Items from a dataset

-- ==== Sys2Proof/Laws/Issue.lean ====
section
/-!
SUPPORT. What the issue of a lone word does, by the word's effect; what taking a fault does.
-/
namespace Sys2Proof.Machine

@[simp] theorem issued_me (i : Instr) (s : State) : (issued i s).me = issuedMe i s := State.me_setMe ..
@[simp] theorem issued_curCore (i : Instr) (s : State) : (issued i s).curCore = s.curCore := rfl
@[simp] theorem issued_curStrand (i : Instr) (s : State) : (issued i s).curStrand = s.curStrand := rfl
@[simp] theorem issued_mem (i : Instr) (s : State) : (issued i s).mem = s.mem := rfl
@[simp] theorem issuedMe_x (i : Instr) (s : State) : (issuedMe i s).x = s.me.x := by unfold issuedMe Strand.count; split <;> rfl
@[simp] theorem issuedMe_stat (i : Instr) (s : State) : (issuedMe i s).stat = s.me.stat := by
  unfold issuedMe Strand.count; split <;> rfl
@[simp] theorem issuedMe_xidx (i : Instr) (s : State) (n : Nat) : (issuedMe i s).xidx n = s.me.xidx n := by simp [Strand.xidx]
@[simp] theorem issuedMe_xreg (i : Instr) (s : State) (n : Nat) : (issuedMe i s).xreg n = s.me.xreg n := by simp [Strand.xreg]
@[simp] theorem issuedMe_xr (i : Instr) (s : State) (n : Nat) : (issuedMe i s).xr n = s.me.xr n := by simp [Strand.xr]
@[simp] theorem issuedMe_npc (i : Instr) (s : State) : (issuedMe i s).npc = nextPc s.me.pc 4 := rfl
@[simp] theorem issuedMe_pc (i : Instr) (s : State) : (issuedMe i s).pc = s.me.pc := by
  unfold issuedMe Strand.count; split <;> rfl
@[simp] theorem issuedMe_regs (i : Instr) (s : State) : (issuedMe i s).regs = s.me.regs := by
  unfold issuedMe Strand.count; split <;> rfl

/-- What a ready word's issue does, by its effect. -/
theorem issueLone_ready {i : Instr} {raw : State → Eff} {s : State} (h : Ready i s) :
    issueLone i raw s = match raw (issued i s) with
      | .done s2 => retired i s s2
      | .trap f => trapped i s (issued i s) f
      | .trapIn s2 f => trapped i s s2 f
      | .wait => s
      | .sleep k words s2 => s2.fallAsleep k words i none
      | .miss kind va => s.missScalar .scalar kind va := by
  obtain ⟨h1, h2, h3, h4, h5, h6, h7⟩ := h
  unfold issueLone
  simp only [h1, h2, h3, h4, h5, h6, h7, Bool.and_self, Bool.not_true, Bool.false_eq_true, if_false]
  change (match raw (issued i s) with | .wait => _ | _ => _) = _
  cases raw (issued i s) <;> rfl
/-- A word that is not ready leaves the state as it is (R47). -/
theorem issueLone_wait {i : Instr} {raw : State → Eff} {s : State}
    (h : (s.canIssue && s.me.scoreboard i && s.myCore.permitted i) = false) : issueLone i raw s = s := by
  unfold issueLone; simp [h]
/-- A ready word whose effect is `s2` completes. -/
theorem completes_of_done {i : Instr} {raw : State → Eff} {s s2 : State} (hx : exec i s = lone i raw s) (h : Ready i s)
    (hr : raw (issued i s) = .done s2) : Completes i s s2 := by
  unfold Completes; rw [hx, lone, issueLone_ready h, hr]
/-- A ready word that writes Xd alone. -/
theorem completesX_of_writeX {i : Instr} {raw : State → Eff} {s : State} {d : Reg} {v : Word} (hx : exec i s = lone i raw s)
    (h : Ready i s) (hr : raw (issued i s) = writeX (issued i s) d v) : CompletesX i s d v := by
  refine completes_of_done hx h (hr.trans ?_)
  rw [writeX, issued_me]
/-- A ready word whose effect is a fault takes it. -/
theorem traps_of_trap {i : Instr} {raw : State → Eff} {s : State} {f : FaultInfo} (hx : exec i s = lone i raw s) (h : Ready i s)
    (hr : raw (issued i s) = .trap f) : Traps i s f := by
  unfold Traps; rw [hx, lone, issueLone_ready h, hr]

/-! ## Issuing and matching -/

@[simp] theorem onCurve_strand (s : State) (c : Nat) (f : Curve → Curve) (d t : Nat) : (s.onCurve c f).strand d t = s.strand d t := by
  unfold State.onCurve State.strand
  rw [State.core_setCore]
  split
  · next h => subst h; rfl
  · rfl
/-- Replacing a core by one whose part holds the same strands changes no strand. -/
theorem setCore_strand_same {s : State} {c : Nat} {k : Core} (h : k.part.strands = (s.core c).part.strands) (d u : Nat) :
    (s.setCore c k).strand d u = s.strand d u := by
  unfold State.strand
  rw [State.core_setCore]
  split
  · next e => subst e; rw [h]
  · rfl
@[simp] theorem spendAt_strand (s : State) (c e : Nat) (cls : Option Nat) (a : Bool) (d u : Nat) :
    (s.spendAt c e cls a).strand d u = s.strand d u := setCore_strand_same (by unfold Core.spend; cases a <;> rfl) ..
/-- An energy estimate changes no strand and no memory. -/
@[simp] theorem charge_strand (s : State) (c e : Nat) (cls : Option Nat) (d u : Nat) : (s.charge c e cls).strand d u = s.strand d u := by
  unfold State.charge State.spend; split <;> simp
@[simp] theorem charge_mem (s : State) (c e : Nat) (cls : Option Nat) : (s.charge c e cls).mem = s.mem := by
  unfold State.charge State.spend; split <;> rfl
@[simp] theorem energy_strand (s : State) (c e : Nat) (cls : Option Nat) (d u : Nat) : (s.energy c e cls).strand d u = s.strand d u :=
  charge_strand ..
@[simp] theorem energy_mem (s : State) (c e : Nat) (cls : Option Nat) : (s.energy c e cls).mem = s.mem := charge_mem ..
@[simp] theorem noteIssue_strand (s : State) (c t d u : Nat) : (s.noteIssue c t).strand d u = s.strand d u := by
  unfold State.noteIssue
  rw [energy_strand]
  exact setCore_strand_same (by rfl) ..
@[simp] theorem noteIssue_mem (s : State) (c t : Nat) : (s.noteIssue c t).mem = s.mem := energy_mem ..
/-- A fold keeps what each of its steps keeps. -/
theorem foldl_keeps {α β : Type} (g : State → β) (f : State → α → State) (h : ∀ s a, g (f s a) = g s) (l : List α) (s : State) :
    g (l.foldl f s) = g s := by
  induction l generalizing s with
  | nil => rfl
  | cons a l ih => rw [List.foldl_cons, ih, h]
/-- What matching a core's cap can do: nothing, or a new curve of that core. -/
theorem matchCap_cases (s : State) (c : Nat) : s.matchCap c = s ∨ ∃ f, s.matchCap c = s.onCurve c f := by
  unfold State.matchCap
  dsimp only
  repeat' split
  all_goals first | exact .inl rfl | exact .inr ⟨_, rfl⟩
/-- Matching the caps around a core changes no strand and no memory. -/
@[simp] theorem rematch_strand (s : State) (c d t : Nat) : (s.rematch c).strand d t = s.strand d t :=
  foldl_keeps (fun s => s.strand d t) State.matchCap (fun s k => by
    obtain h | ⟨f, h⟩ := matchCap_cases s k <;> simp [h]) ..
@[simp] theorem rematch_mem (s : State) (c : Nat) : (s.rematch c).mem = s.mem :=
  foldl_keeps State.mem State.matchCap (fun s k => by
    obtain h | ⟨f, h⟩ := matchCap_cases s k <;> rw [h] <;> rfl) ..
/-- Leaving a convoy writes no memory. -/
@[simp] theorem leaveConvoy_mem (s : State) (c t : Nat) (pc : VAddr) : (s.leaveConvoy c t pc).mem = s.mem := by
  unfold State.leaveConvoy
  exact foldl_keeps State.mem _ (fun s k => by dsimp only; split <;> rfl) ..

/-! ## Taking a fault -/

/-- At supervisor privilege the member's task ends, marked as by a fault in the monitor, and the core reports (R252). -/
theorem takeFault_sup {s : State} {c t : Nat} (h : (s.strand c t).stat.sup = true) (f : FaultInfo) (w d v m : Bool) (e : VAddr) :
    s.takeFault c t f w d v m e = (s.setPart c ((s.core c).part.endTask (some f.code) true)).reportHalt
      { core := c, strand := t, code := f.code, epc := target (e.setWidth 64), eva := BitVec.ofNat 54 f.eva } := by
  unfold State.takeFault; simp [h]
/-- At user privilege the strand enters the fault handler (R251). -/
theorem takeFault_user {s : State} {c t : Nat} (h : (s.strand c t).stat.sup = false) (f : FaultInfo) (w d v m : Bool) (e : VAddr) :
    (s.takeFault c t f w d v m e).strand c t =
      { s.strand c t with
        regs := { (s.strand c t).regs with cause := causeWord f w d v m, epc := target (e.setWidth 64), eva := BitVec.ofNat 54 f.eva }
        stat := { (s.strand c t).stat with sup := true, slave := false }
        ahead := false, asleep := none, miss := none, missFault := none
        pc := target ((s.strand c t).regs.fvec.setWidth 64) } := by
  unfold State.takeFault
  simp only [h, Bool.false_eq_true, if_false]
  split <;> simp
/-- Taking a fault writes no memory. -/
@[simp] theorem takeFault_mem (s : State) (c t : Nat) (f : FaultInfo) (w d v m : Bool) (e : VAddr) :
    (s.takeFault c t f w d v m e).mem = s.mem := by
  unfold State.takeFault
  dsimp only
  split
  · rfl
  · split <;> simp
@[simp] theorem trapMe_mem (s : State) (f : FaultInfo) (w : Bool) (pc : VAddr) : (s.trapMe f w pc).mem = s.mem := by simp [State.trapMe]

end Sys2Proof.Machine
end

What to work on:
List each line of the records that holds the string "noteIssue".

Answer to this problem:
@[simp] theorem noteIssue_strand (s : State) (c t d u : Nat) : (s.noteIssue c t).strand d u = s.strand d u := by
  unfold State.noteIssue
@[simp] theorem noteIssue_mem (s : State) (c t : Nat) : (s.noteIssue c t).mem = s.mem := energy_mem ..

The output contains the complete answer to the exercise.